(Your assignment):
Beginning with the line below that contains "(0xA3, die, unit)" and ending with the line that contains "(∀ s : State, s.pending", copy every line exactly. Copy nothing else.

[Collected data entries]
-- ==== Sys2Proof/Certificates/Slice0/Obligations.lean ====
section
/-! DEFINITION. The statements about the model. A clause that rests on a choice of the model names the log entry in its docstring. -/

namespace Sys2Proof

open Sys2Proof.Machine

/-- The state with another part and the same queue and memories. -/
def withPart (s : State) (p : Machine.Part) : State := { s with part := p }

/-- A host command with opcode `op` is in execution on session `i`: its packet is `k` (R244). -/
abbrev Running (s : State) (i op : Nat) (k : Bytes) : Prop :=
  isSession i = true ∧ s.part.alive 1 = true ∧ (s.part.ses i).cur = some k ∧ pkOp k = op

/-- The five bank operations and their opcodes (R278). -/
def bankOpcode : Instr → Option (Nat × Nat × Nat)
  | .writeShallow die unit => some (0xA0, die, unit)
  | .refresh die unit => some (0xA1, die, unit)
  | .writeDeep die unit => some (0xA2, die, unit)
  | .erase die unit => some (0xA3, die, unit)
  | .release die unit => some (0xA4, die, unit)
  | _ => none

/-- The tile and cluster as an MVM's codes leave for the slice (R35). -/
def mvmLeaves (p : Machine.Part) (t : Nat) (rest : List MvmRun) : Machine.Part :=
  (p.setTile t { p.tile t with runs := rest }).setCluster (tileCluster t)
    { p.cluster (tileCluster t) with mvmCount := ((p.cluster (tileCluster t)).mvmCount + 1) % 2 ^ 48 }

end Sys2Proof

section

open Sys2Proof Sys2Proof.Machine

/-- The step of the block (the row's queue; on an empty queue log entry 8's cycle): a command at the front of the queue runs on the
state with the queue's rest, and with no command waiting one cycle of REFCLK_156 passes. -/
def Obligations.StepRunsTheFrontCommand : Prop :=
  (∀ (c : Instr) (s : State), step (s.push c) = exec c s) ∧
  (∀ (c : Instr) (l : List Instr) (s : State), s.pending = c :: l → step s = exec c { s with pending := l }) ∧
  (∀ s : State, s.pending = [] → step s = .next { s with part := s.part.tick })

/-- The state right after reset, as the spec gives it (R10, R241, R374, R399): no power, no session open, every domain in SLEEP, part time 0, every stored register
word at its reset value, and memories in canonical form; what the model chose (log entries 5 and 6) is not stated. -/
def Obligations.ResetState : Prop :=
  State.reset.pending = [] ∧ State.reset.canonical = true ∧ State.reset.part.pins.pgIn = false ∧ State.reset.part.now = 0 ∧
    State.reset.part.failedDie = none ∧ (∀ a, State.reset.part.regGet a = regReset a) ∧
    (∀ d, isDomain d = true → State.reset.part.domSt d = .sleep) ∧
    (∀ i, isSession i = true → (State.reset.part.ses i).st = .closed) ∧ ∀ d, State.reset.part.alive d = false

/-- No command is refused, and a command faults exactly when it names an object that the part does not have (R5, R13, R14, R18): a command
that is well formed answers a next state in every state. -/
def Obligations.CommandsCompleteExactlyWhenWellFormed : Prop :=
  ∀ (c : Instr) (s : State),
    (c.wf = true → ∃ t, exec c s = .next t) ∧ (c.wf = false → exec c s = .fault .noSuchObject)

/-- A command leaves the queue as it is: every command that answers a next state keeps the commands that wait, in order.

The frame of the byte memories (R151, R162, R183, R186, R193): only a shard that passes its checks, a copy stored for a borrower and a
copy read back change a byte of the stacks, and only appends, page copies and rebuilt pages change a byte of the KV pages. -/
def Obligations.CommandsKeepQueueAndMemories : Prop :=
  (∀ (c : Instr) (s t : State), exec c s = .next t → t.pending = s.pending) ∧
  (∀ (c : Instr) (s t : State), exec c s = .next t →
      (c.writesStacks = false → t.mem = s.mem ∧ ∀ a, memRead t.mem a = memRead s.mem a) ∧
      (c.writesPages = false → t.kvmem = s.kvmem ∧ ∀ a, memRead t.kvmem a = memRead s.kvmem a))

/-- The frame of every command, by the effect that the spec gives its row of the opcode table: of the 28 pieces of a part, a command that answers a next state changes none but those that
`Instr.changes` names for it; the boot flash is changed by none. -/
def Obligations.CommandsChangeOnlyTheirPieces : Prop :=
  (∀ (c : Instr) (s t : State), exec c s = .next t → ∀ x : Piece, x ∉ c.changes → Piece.same s.part t.part x) ∧
  ∀ c : Instr, Piece.flash ∉ c.changes

/-- The canonical form of the byte memories is kept by every step from every state, whichever command is in front (the model's own
invariant, R177 and R278 for what the memories hold). -/
def Obligations.StepsKeepTheMemoriesCanonical : Prop :=
  ∀ s t : State, s.canonical = true → step s = .next t → t.canonical = true

/-- A part that stands still does nothing (R374, R378, R397, R431, R465, R469): while it is unpowered, held in reset, quenched or frozen,
every well-formed command but those of its pins, its AON island, its sensors and its TAP leaves it as it is; and none of its
domains can act. -/
def Obligations.AStoppedPartDoesNothing : Prop :=
  ∀ (s : State), (s.part.pins.pgIn = false ∨ s.part.boot.held = true ∨ s.part.boot.perstHeld = true ∨
      s.part.therm.quenched = true ∨ s.part.frz.active = true) →
    (∀ d, s.part.alive d = false) ∧
    ∀ c : Instr, c.wf = true → c.actsWhenStopped = false → exec c s = .next s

(Response to this exercise):
  | .erase die unit => some (0xA3, die, unit)
  | .release die unit => some (0xA4, die, unit)
  | _ => none

/-- The tile and cluster as an MVM's codes leave for the slice (R35). -/
def mvmLeaves (p : Machine.Part) (t : Nat) (rest : List MvmRun) : Machine.Part :=
  (p.setTile t { p.tile t with runs := rest }).setCluster (tileCluster t)
    { p.cluster (tileCluster t) with mvmCount := ((p.cluster (tileCluster t)).mvmCount + 1) % 2 ^ 48 }

end Sys2Proof

section

open Sys2Proof Sys2Proof.Machine

/-- The step of the block (the row's queue; on an empty queue log entry 8's cycle): a command at the front of the queue runs on the
state with the queue's rest, and with no command waiting one cycle of REFCLK_156 passes. -/
def Obligations.StepRunsTheFrontCommand : Prop :=
  (∀ (c : Instr) (s : State), step (s.push c) = exec c s) ∧
  (∀ (c : Instr) (l : List Instr) (s : State), s.pending = c :: l → step s = exec c { s with pending := l }) ∧
  (∀ s : State, s.pending = [] → step s = .next { s with part := s.part.tick })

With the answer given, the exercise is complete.